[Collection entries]
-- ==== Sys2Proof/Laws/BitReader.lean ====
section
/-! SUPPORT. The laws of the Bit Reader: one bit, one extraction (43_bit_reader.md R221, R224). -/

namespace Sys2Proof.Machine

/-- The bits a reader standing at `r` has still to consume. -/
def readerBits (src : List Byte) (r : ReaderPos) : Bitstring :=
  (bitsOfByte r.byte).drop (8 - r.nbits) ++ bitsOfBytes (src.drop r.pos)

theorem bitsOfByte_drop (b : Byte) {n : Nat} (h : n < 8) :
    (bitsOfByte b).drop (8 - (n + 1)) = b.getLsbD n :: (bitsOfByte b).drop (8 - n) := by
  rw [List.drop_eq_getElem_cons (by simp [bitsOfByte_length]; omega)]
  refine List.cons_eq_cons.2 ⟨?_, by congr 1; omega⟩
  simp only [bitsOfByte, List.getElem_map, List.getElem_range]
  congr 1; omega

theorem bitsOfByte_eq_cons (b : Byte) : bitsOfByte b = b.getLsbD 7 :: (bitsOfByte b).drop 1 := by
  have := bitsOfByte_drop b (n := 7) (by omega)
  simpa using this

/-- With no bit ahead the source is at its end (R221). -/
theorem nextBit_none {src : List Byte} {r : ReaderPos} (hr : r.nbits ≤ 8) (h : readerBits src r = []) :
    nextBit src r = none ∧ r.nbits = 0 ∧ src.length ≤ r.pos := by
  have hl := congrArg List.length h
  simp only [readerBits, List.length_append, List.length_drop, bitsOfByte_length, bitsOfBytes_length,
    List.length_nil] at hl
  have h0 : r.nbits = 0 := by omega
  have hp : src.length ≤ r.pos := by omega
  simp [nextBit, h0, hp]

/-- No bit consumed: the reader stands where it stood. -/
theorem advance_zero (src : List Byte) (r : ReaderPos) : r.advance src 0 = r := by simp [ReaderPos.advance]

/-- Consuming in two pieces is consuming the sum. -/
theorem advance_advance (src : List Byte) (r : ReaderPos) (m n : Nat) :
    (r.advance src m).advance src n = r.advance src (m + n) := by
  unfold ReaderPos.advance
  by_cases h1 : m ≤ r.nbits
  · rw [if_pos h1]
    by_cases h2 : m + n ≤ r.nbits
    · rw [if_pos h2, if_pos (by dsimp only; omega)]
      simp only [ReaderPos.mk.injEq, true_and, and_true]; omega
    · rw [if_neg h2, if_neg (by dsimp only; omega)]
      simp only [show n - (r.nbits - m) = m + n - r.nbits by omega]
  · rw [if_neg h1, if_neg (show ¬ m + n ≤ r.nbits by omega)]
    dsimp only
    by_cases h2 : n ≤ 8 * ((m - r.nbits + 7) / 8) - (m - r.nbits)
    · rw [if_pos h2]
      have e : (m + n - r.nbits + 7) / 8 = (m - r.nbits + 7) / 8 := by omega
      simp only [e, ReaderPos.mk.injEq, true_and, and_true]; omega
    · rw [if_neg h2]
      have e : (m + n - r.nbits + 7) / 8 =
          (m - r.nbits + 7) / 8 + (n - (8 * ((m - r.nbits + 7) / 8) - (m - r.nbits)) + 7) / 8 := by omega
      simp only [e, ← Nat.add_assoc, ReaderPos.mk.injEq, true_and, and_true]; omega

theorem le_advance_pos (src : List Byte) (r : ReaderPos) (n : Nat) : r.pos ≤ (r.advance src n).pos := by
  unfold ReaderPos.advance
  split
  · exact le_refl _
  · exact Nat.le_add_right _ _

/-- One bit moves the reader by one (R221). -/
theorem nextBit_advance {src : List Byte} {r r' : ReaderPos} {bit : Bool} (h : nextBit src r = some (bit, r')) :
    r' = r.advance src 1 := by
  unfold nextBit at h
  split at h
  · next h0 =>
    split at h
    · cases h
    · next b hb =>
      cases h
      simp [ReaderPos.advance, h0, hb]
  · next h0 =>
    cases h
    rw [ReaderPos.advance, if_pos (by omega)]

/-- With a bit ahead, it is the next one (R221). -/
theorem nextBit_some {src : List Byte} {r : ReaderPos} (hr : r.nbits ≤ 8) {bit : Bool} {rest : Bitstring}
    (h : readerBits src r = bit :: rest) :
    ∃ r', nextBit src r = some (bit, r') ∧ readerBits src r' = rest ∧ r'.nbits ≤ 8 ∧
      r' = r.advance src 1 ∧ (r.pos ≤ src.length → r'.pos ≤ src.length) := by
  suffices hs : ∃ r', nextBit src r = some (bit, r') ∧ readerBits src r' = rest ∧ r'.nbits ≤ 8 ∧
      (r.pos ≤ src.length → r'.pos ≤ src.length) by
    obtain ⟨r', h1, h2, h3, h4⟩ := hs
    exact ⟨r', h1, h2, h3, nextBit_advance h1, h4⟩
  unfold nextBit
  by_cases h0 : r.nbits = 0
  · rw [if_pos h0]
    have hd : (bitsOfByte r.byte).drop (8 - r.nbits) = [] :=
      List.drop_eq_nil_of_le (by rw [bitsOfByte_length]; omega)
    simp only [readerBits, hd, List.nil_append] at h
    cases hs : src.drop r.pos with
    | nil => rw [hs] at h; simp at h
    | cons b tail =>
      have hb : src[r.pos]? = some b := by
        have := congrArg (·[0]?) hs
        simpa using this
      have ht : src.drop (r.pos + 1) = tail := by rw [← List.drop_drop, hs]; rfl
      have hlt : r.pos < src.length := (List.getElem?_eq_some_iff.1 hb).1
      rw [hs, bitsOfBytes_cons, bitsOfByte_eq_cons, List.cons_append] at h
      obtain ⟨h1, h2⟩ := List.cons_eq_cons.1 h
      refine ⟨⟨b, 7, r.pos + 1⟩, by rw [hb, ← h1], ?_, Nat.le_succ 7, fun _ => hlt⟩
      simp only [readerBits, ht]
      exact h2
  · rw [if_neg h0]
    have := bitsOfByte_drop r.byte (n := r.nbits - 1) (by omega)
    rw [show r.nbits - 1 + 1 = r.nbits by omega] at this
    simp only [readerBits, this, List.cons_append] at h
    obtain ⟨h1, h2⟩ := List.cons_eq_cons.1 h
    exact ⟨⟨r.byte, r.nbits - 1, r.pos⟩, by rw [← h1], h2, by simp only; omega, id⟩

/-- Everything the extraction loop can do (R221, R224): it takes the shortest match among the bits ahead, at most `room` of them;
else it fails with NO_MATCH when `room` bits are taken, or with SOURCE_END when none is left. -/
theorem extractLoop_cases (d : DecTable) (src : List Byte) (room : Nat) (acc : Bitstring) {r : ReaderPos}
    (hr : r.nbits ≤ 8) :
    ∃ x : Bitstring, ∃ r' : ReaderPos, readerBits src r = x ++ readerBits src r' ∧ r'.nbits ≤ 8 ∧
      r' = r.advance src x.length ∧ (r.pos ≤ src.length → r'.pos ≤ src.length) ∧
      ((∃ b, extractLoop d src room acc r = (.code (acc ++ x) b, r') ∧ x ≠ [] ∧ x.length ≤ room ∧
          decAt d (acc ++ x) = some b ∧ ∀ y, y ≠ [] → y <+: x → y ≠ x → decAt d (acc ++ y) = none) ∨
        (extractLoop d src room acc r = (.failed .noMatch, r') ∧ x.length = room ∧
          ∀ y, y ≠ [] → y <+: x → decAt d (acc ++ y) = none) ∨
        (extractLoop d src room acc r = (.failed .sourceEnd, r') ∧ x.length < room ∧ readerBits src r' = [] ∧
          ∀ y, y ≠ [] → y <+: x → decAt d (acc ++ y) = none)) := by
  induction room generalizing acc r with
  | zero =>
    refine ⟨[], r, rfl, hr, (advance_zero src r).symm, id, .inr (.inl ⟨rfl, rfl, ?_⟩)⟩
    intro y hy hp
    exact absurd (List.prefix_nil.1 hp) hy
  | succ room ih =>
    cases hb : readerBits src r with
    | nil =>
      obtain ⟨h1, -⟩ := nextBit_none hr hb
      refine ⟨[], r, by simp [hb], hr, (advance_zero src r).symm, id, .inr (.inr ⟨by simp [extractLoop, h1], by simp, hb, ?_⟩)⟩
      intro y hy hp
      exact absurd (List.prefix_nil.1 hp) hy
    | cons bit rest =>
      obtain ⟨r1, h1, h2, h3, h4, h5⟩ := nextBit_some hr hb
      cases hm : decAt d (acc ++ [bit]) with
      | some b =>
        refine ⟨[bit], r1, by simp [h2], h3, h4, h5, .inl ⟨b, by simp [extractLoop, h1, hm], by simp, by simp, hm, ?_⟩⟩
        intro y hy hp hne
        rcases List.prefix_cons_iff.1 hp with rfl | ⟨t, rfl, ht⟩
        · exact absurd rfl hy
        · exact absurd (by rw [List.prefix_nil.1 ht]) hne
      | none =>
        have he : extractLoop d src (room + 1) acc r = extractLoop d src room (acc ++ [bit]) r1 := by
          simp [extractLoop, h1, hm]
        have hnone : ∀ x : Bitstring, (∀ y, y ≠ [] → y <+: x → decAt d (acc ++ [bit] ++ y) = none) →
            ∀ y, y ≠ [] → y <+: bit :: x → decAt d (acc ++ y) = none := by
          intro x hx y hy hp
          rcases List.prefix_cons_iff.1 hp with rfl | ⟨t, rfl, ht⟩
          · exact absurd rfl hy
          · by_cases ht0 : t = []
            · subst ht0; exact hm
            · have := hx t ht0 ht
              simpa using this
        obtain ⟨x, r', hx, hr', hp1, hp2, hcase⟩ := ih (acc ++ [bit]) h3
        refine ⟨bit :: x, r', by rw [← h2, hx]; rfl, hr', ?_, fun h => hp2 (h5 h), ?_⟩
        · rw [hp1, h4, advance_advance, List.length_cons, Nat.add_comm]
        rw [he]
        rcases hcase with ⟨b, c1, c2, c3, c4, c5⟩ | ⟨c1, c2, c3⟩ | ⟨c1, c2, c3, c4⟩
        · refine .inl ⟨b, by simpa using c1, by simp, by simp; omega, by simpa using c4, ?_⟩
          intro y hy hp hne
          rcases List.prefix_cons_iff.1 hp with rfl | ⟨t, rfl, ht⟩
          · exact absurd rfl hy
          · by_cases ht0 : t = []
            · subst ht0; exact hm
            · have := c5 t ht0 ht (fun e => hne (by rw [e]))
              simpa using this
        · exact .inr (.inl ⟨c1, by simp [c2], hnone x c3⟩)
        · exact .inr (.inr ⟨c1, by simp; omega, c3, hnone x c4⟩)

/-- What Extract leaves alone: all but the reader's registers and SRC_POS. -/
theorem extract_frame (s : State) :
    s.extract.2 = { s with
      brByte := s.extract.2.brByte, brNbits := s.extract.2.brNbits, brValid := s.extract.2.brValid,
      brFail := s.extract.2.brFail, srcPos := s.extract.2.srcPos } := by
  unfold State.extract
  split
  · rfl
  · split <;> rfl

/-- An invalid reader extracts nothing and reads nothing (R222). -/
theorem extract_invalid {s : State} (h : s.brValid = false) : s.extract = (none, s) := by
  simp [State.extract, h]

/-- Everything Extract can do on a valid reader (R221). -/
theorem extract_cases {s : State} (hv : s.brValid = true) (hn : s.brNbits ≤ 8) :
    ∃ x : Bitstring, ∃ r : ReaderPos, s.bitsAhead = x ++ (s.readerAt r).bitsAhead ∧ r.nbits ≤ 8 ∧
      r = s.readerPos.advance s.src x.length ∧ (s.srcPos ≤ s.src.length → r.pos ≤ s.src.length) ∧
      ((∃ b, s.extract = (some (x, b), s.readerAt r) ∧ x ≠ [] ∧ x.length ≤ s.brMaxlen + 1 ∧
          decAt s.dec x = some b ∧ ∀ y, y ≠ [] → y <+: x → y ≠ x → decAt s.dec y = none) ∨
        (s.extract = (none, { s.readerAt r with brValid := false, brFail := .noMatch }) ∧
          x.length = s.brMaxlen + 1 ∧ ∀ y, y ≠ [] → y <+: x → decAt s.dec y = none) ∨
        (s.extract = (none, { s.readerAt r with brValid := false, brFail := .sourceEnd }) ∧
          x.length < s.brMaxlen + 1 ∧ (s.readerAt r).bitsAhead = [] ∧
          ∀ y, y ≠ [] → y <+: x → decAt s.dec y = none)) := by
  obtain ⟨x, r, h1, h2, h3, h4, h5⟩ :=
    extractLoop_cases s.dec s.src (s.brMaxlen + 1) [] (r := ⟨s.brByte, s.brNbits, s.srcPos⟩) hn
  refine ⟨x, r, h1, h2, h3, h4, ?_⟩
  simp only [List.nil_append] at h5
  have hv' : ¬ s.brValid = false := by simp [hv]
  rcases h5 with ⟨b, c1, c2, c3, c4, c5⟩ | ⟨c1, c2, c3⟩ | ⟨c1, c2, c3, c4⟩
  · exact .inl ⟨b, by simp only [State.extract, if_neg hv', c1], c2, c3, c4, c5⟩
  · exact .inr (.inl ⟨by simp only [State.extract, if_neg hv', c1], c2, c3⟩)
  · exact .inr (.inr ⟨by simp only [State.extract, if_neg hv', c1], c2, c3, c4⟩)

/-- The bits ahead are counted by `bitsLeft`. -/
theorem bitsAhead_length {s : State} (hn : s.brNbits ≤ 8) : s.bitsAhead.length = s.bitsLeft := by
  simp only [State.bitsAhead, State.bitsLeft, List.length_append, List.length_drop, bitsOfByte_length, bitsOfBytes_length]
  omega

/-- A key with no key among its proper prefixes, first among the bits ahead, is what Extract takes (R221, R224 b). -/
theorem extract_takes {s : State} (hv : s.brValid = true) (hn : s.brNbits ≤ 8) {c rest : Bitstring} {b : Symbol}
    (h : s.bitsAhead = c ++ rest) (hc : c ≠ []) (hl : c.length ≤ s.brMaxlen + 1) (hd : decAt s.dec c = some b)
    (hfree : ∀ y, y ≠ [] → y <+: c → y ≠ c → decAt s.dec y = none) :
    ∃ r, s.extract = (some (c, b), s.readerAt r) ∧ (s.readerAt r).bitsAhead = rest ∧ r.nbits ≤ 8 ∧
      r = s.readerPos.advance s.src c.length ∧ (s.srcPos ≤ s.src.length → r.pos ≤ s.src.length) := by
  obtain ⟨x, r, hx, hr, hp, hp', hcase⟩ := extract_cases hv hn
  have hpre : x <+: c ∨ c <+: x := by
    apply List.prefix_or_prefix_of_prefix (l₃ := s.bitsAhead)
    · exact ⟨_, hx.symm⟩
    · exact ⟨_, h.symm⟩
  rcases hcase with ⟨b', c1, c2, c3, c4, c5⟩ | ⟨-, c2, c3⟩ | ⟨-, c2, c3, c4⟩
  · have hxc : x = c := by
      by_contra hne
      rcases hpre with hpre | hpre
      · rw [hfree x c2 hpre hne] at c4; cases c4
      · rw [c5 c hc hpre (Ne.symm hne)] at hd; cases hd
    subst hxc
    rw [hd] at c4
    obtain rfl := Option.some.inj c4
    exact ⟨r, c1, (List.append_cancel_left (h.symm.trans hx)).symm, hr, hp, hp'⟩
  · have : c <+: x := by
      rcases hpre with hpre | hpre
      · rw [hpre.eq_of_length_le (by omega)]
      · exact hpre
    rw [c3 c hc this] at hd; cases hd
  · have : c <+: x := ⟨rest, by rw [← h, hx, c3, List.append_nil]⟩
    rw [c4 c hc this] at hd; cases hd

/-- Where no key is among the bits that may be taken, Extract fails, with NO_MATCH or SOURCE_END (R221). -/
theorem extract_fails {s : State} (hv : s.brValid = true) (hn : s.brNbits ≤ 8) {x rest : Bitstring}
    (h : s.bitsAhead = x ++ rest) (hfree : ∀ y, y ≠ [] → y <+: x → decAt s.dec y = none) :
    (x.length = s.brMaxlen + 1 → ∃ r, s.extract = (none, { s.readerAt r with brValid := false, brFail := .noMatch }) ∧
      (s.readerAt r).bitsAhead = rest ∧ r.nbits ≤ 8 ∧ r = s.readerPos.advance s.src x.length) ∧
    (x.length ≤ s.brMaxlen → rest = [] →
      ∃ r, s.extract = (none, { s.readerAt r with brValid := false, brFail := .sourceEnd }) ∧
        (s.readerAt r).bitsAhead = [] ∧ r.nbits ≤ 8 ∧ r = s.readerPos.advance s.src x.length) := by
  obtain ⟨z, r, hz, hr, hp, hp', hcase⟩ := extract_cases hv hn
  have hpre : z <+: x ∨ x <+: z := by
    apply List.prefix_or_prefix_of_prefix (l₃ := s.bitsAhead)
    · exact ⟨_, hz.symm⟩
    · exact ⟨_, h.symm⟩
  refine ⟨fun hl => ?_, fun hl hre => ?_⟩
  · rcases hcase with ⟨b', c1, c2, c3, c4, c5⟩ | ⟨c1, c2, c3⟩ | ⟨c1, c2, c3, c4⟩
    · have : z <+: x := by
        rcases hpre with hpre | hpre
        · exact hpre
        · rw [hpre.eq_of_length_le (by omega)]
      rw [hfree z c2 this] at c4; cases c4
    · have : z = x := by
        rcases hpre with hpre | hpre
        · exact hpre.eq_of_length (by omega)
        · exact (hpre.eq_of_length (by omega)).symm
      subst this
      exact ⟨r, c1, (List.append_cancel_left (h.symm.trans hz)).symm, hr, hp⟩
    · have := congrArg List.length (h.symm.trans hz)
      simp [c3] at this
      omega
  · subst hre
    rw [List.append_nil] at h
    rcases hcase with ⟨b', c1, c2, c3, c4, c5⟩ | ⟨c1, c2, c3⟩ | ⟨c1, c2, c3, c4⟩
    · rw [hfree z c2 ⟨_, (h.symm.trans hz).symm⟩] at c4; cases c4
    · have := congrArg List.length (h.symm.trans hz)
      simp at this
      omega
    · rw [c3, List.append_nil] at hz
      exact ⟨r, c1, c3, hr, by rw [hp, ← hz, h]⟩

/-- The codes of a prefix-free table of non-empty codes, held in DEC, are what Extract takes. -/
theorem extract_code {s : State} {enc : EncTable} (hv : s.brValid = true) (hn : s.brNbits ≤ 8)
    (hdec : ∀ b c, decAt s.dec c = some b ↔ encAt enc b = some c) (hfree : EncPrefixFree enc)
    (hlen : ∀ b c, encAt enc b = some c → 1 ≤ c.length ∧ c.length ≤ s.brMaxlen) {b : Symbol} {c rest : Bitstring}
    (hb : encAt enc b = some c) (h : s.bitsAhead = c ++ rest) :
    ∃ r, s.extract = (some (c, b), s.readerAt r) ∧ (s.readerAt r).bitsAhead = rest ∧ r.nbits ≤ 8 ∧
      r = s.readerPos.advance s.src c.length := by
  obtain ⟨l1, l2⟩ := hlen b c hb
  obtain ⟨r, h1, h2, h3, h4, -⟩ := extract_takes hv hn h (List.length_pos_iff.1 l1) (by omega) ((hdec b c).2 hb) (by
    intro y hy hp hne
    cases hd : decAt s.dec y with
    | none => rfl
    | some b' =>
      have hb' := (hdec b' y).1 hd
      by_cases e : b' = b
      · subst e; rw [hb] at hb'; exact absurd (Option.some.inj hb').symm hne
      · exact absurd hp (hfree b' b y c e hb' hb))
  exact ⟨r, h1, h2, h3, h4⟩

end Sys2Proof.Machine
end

▸ **Try it**:
Look over the entries above and tally the lines containing the string "subst"; the answer is that total only.

▸ **Exercise result**:
6